I have a close friend that has been a constant victim of harrassment, lies and deceit that has finally had enough and is planning to leave the area. Again, nothing I can do to make a difference or help her with her losses.
Both of these events have had a profound effect on my emotions as I struggle to make sense of it all. I can't. All I can do is call my daughter, give my son an extra hug each day and do the best that I can do and help someone else every chance I get.
It makes me more grateful for the roof over my head. The few and far between moments that I am bored. For that means there is nothing immediately wrong in my life. I'm grateful for the lights that still come on. I am more aware to say "I love you" to those I leave because there are no guarentees for another meeting. And I am more aware of the efforts I make towards strangers as well as friends for that is how I will be remembered.

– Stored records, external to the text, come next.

/-- R183, R185: FILLRECT emits the window group and exactly N samples, all equal to the color, or nothing. -/
def Obligations.FillrectResult : Prop :=
  ∀ (x0 y0 x1 y1 color : Word) (s : State), s.cfg.ok = true → Ready s → Quiet s →
    ∃ ok, ok = accepts s.cfg (zint x0) (zint y0) (zint x1) (zint y1) ∧
    ∃ t, exec (.fillrect x0 y0 x1 y1 color) s = .next t ∧
      Leaves s t
        (if ok then windowElems s.cfg (zint x0) (zint y0) (zint x1) (zint y1) ++
          List.replicate ((x1.toNat - x0.toNat + 1) * (y1.toNat - y0.toNat + 1)) (pixelElem color) else []) ok (!ok)

/-- R125, R127, R128, R153, R180 to R186: the chunks of every request whose chunks complete: for each accepted window the five of
its group (1, 4, 1, 4 and 1 bytes), then those of the samples it guards: one for a Plot, as many as the cap asks for of a
BLIT's w × h elements, and of a Fill one for each block of B, or as many as the cap asks for from the held cell; for a rejected
one none. Each is asynchronous exactly where `ASYNC_AVAILABLE` and it has at least `BULK_MIN` elements (`recordOf`). FILLRECT
and BLIT are said in their own operands too. -/
def Obligations.FillChunks : Prop :=
  (∀ (c : Config) (w : Width) (len : Nat),
    (recordOf c w len).path = .async ↔ c.asyncAvailable = true ∧ c.bulkMin ≤ len) ∧
  (∀ (i : Instr) (s t : State), s.cfg.ok = true → Ready s → Quiet s → exec i s = .next t →
    newRecords s t = (planOf i).flatMap (taskRecords s.cfg)) ∧
  (∀ (x0 y0 x1 y1 color : Word) (s t : State), s.cfg.ok = true → Ready s → Quiet s →
    accepts s.cfg (zint x0) (zint y0) (zint x1) (zint y1) = true → exec (.fillrect x0 y0 x1 y1 color) s = .next t →
    newRecords s t = windowRecords s.cfg ++
      fillRecords s.cfg ((x1.toNat - x0.toNat + 1) * (y1.toNat - y0.toNat + 1))) ∧
  (∀ (x y w h : Word) (src : Long) (s t : State), s.cfg.ok = true → Ready s → Quiet s →
    accepts s.cfg (zint x) (zint y) (zint x + zint w - 1) (zint y + zint h - 1) = true →
    exec (.blit x y w h src) s = .next t →
    newRecords s t = windowRecords s.cfg ++ dataRecords s.cfg .w16 (w.toNat * h.toNat))

/-- R61, R152, R186, R262: BLIT emits the window group and the w × h elements of the buffer in order and is OK; a rejected one
reads nothing, emits nothing and is NOOP. (The host's own writes land at its end: log 15.) -/
def Obligations.BlitResult : Prop :=
  ∀ (x y w h : Word) (src : Long) (s : State) (ok : Bool), (Instr.blit x y w h src).wellFormed = true →
    s.cfg.ok = true → Ready s → Quiet s →
    ok = accepts s.cfg (zint x) (zint y) (zint x + zint w - 1) (zint y + zint h - 1) →
    (ok = true → Readable s .w16 (w.toNat * h.toNat) src.toNat) →
    ∃ t, exec (.blit x y w h src) s = .next t ∧
      Leaves s t
        (if ok then windowElems s.cfg (zint x) (zint y) (zint x + zint w - 1) (zint y + zint h - 1) ++
          (hostList s .w16 (w.toNat * h.toNat) src.toNat).map pixelElem else []) ok (!ok)

/-- R163, R164, R185, R168: after an accepted FILLRECT, where no fault mark stands, the frame memory holds the color at every
pixel of the rectangle, every other pixel is as before, and no fault mark is set. -/
def Obligations.FillrectPaints : Prop :=
  ∀ (x0 y0 x1 y1 color : Word) (s : State), s.cfg.ok = true → Ready s → Quiet s → s.rx.rxf = none →
    accepts s.cfg (zint x0) (zint y0) (zint x1) (zint y1) = true →
    ∃ t, exec (.fillrect x0 y0 x1 y1 color) s = .next t ∧ t.rx.rxf = none ∧
      ∀ px py : Nat, px + s.cfg.xOffset ≤ 65535 →
        t.rx.pixelAt s.cfg px py =
          if x0.toNat ≤ px ∧ px ≤ x1.toNat ∧ y0.toNat ≤ py ∧ py ≤ y1.toNat then some color
          else s.rx.pixelAt s.cfg px py
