/-- DataChunks and PathInvisible: the three transport requests end from reset; and one is stuck. -/
theorem witness_DataChunks :
    Ready State.reset ∧ Quiet State.reset ∧ (∃ t, exec (.cmd 0x29 0 0) State.reset = .next t) ∧
    (∃ t, exec (.data8 0 0) State.reset = .next t) ∧ (∃ t, exec (.data16 0 0) State.reset = .next t) ∧
    exec (.data8 1 0) State.reset = .fault (.hostMemoryAbsent 0) :=
  ⟨ready_reset, quiet_reset, ⟨_, rfl⟩, ⟨_, rfl⟩, ⟨_, rfl⟩, rfl⟩

/-- AsyncChunkHolds, first clause: a chunk exactly at the threshold. -/
theorem witness_AsyncChunkHolds :
    ∃ s : State, (Instr.data16 1 0x100).wellFormed = true ∧ (Instr.data8 1 0x100).wellFormed = true ∧ Ready s ∧
      65535 * 0 < (1 : Long).toNat ∧ s.cfg.asyncAvailable = true ∧
      s.cfg.bulkMin = min 65535 ((1 : Long).toNat - 65535 * 0) ∧ Readable s .w16 1 0x100 ∧ Readable s .w8 1 0x100 ∧
      s.reports = List.replicate 0 .done ++ .pending :: [] :=
  ⟨{ withBytes 0x100 [1, 2] with cfg := { Config.vectors with bulkMin := 1 }, reports := [.pending] }, by decide,
    by decide, ⟨rfl, rfl, rfl⟩, by decide, rfl, by decide, by unfold Readable; decide, by unfold Readable; decide, rfl⟩

/-- AsyncChunkHolds, second clause, and NeverCompletedHangs. -/
theorem witness_waiting (rs : List BusReport) :
    (waiting rs).cfg.ok = true ∧ (waiting rs).resetIn = none ∧
    (waiting rs).phase = .running [.await ⟨.cell 7, 3, .w16, .async⟩, .endData, .width .w8] ∧
    chunkValues ⟨.cell 7, 3, .w16, .async⟩ (waiting rs) = .ok [7, 7, 7] ∧ (waiting rs).reports = rs :=
  ⟨by show Config.vectors.ok = true; decide, rfl, rfl, rfl, rfl⟩

/-- CmdResult and Data8Result, with one byte at the top of memory; Data16Result and BlitResult, with two elements. -/
theorem witness_reading_results :
    (Instr.cmd 0x3A 1 0xFFFFFFFF).wellFormed = true ∧ (Instr.data8 1 0xFFFFFFFF).wellFormed = true ∧
    Readable (withBytes 0xFFFFFFFF [1]) .w8 1 0xFFFFFFFF ∧ (Instr.data16 2 0x100).wellFormed = true ∧
    (Instr.blit 238 0 2 1 0x100).wellFormed = true ∧ accepts Config.vectors 238 0 (238 + 2 - 1) (0 + 1 - 1) = true ∧
    Readable (withBytes 0x100 [1, 2, 3, 4]) .w16 2 0x100 ∧ accepts Config.vectors 239 0 (239 + 2 - 1) (0 + 1 - 1) = false := by
  refine ⟨by decide, by decide, by unfold Readable; decide, by decide, by decide, by decide, by unfold Readable; decide,
    by decide⟩

/-- WindowAcceptance and WindowResult: accepted at the last pixel, rejected one past it. -/
theorem witness_window_bounds :
    accepts Config.vectors 239 239 239 239 = true ∧ accepts Config.vectors 239 239 240 239 = false ∧
    accepts Config.vectors 1 0 0 0 = false := by decide

/-- HostStreamFitsWindow, first clause: a one-pixel window, then one sample (as many as fit) or two (one too many). -/
theorem witness_HostStreamFitsWindow :
    ∃ s t u v : State, s.cfg.ok = true ∧ Ready s ∧ Quiet s ∧ s.rx.rxf = none ∧ accepts s.cfg 0 0 0 0 = true ∧
      exec (.window 0 0 0 0) s = .next t ∧ Readable t .w16 2 0x100 ∧ exec (.data16 1 0x100) t = .next u ∧
      exec (.data16 2 0x100) t = .next v := by
  have hq : Quiet (withBytes 0x100 [1, 2, 3, 4]) := quiet_of_nil rfl
  obtain ⟨t, ht, hl⟩ := request_leaves (planWindow 0 0 0 0) (s := withBytes 0x100 [1, 2, 3, 4]) (by decide) ⟨rfl, rfl, rfl⟩
    hq (by
      intro k hk
      obtain rfl : k = .window 0 0 0 0 := by simpa [planWindow, zint] using hk
      trivial)
  have hr : Readable t .w16 2 0x100 := by
    refine readable_congr hl.cfg hl.mem ?_ (show Readable (withBytes 0x100 [1, 2, 3, 4]) .w16 2 0x100 by
      unfold Readable; decide)
    rw [hl.hostWrites]
    rfl
  have hcfg : t.cfg.fillStrategy.ok = true := by rw [hl.cfg]; decide
  have hready : Ready t := ⟨hl.ww, hl.cs, hl.async⟩
  have hd : ∀ n : Long, n.toNat ≤ 2 → ∃ u, exec (.data16 n 0x100) t = .next u := by
    intro n hn
    obtain ⟨u, hu, -⟩ := request_leaves (planData16 n 0x100) hcfg hready (hl.quiet hq) (by
      intro k hk
      obtain rfl : k = .data .w16 n.toNat 0x100 := by simpa [planData16] using hk
      refine ⟨fun j hj => hr j (by omega), ?_⟩
      have : (0x100 : Long).toNat = 256 := rfl
      simp only [Width.bytes]
      omega)
    exact ⟨u, hu⟩
  obtain ⟨u, hu⟩ := hd 1 (by decide)
  obtain ⟨v, hv⟩ := hd 2 (by decide)
  exact ⟨_, t, u, v, by decide, ⟨rfl, rfl, rfl⟩, hq, rfl, by decide, ht, hr, hu, hv⟩
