-- ==== Sys2Proof/Word.lean ====
section
/-! DEFINITION. The words the manual calls bits: a byte, a register word, the floating-point patterns of R11, and the
sparse table in which the machine keeps what it numbers (queues, counters, ports, granules). -/
namespace Sys2Proof

/-- One byte of memory, of a descriptor or of a packet (R7). -/
abbrev Byte := BitVec 8
/-- A 64-bit register of a BAR page (R27, R211, R251). -/
abbrev W64 := BitVec 64
/-- A 32-bit pattern: FP32 (R11) or a 32-bit field. -/
abbrev W32 := BitVec 32
/-- A 16-bit pattern: BF16 or FP16 (R11). -/
abbrev W16 := BitVec 16

/-- A sparse table keyed by a number. A key that is not listed holds its reset value, which each reader names. -/
abbrev Tbl (α : Type) := List (Nat × α)

namespace Tbl
variable {α : Type}

/-- The value at a key, or the reset value `d` where nothing is listed. -/
def get (d : α) : Tbl α → Nat → α
  | [], _ => d
  | (k, v) :: t, n => if k = n then v else get d t n

/-- Put a value at a key; the keys keep their rising order. -/
def set : Tbl α → Nat → α → Tbl α
  | [], n, x => [(n, x)]
  | (k, v) :: t, n, x =>
    if n < k then (n, x) :: (k, v) :: t
    else if n = k then (n, x) :: t
    else (k, v) :: set t n x

/-- Take a key out, so that it holds its reset value again. -/
def del (t : Tbl α) (n : Nat) : Tbl α := t.filter (fun e => e.1 ≠ n)

end Tbl
end Sys2Proof
end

I want to give to those that have less than I do. And no matter your walk in life, there is always someone with less. I am happy to watch my stubborn mare buck and kick her way across the pasture because there is nothing more beautiful. And, as crazy as it sounds, I am grateful for all my cyber friends who have barn cameras so I can share in their delight over new foals born every day.
As sad as life is at times, and I don't wish sadness on anyone, it makes us take pause and look at what is so good in our own lives. It also makes us see what we can do to make a difference in others lives. I read a comic the other day that says...."You woke up today. Congratulations. You have another chance".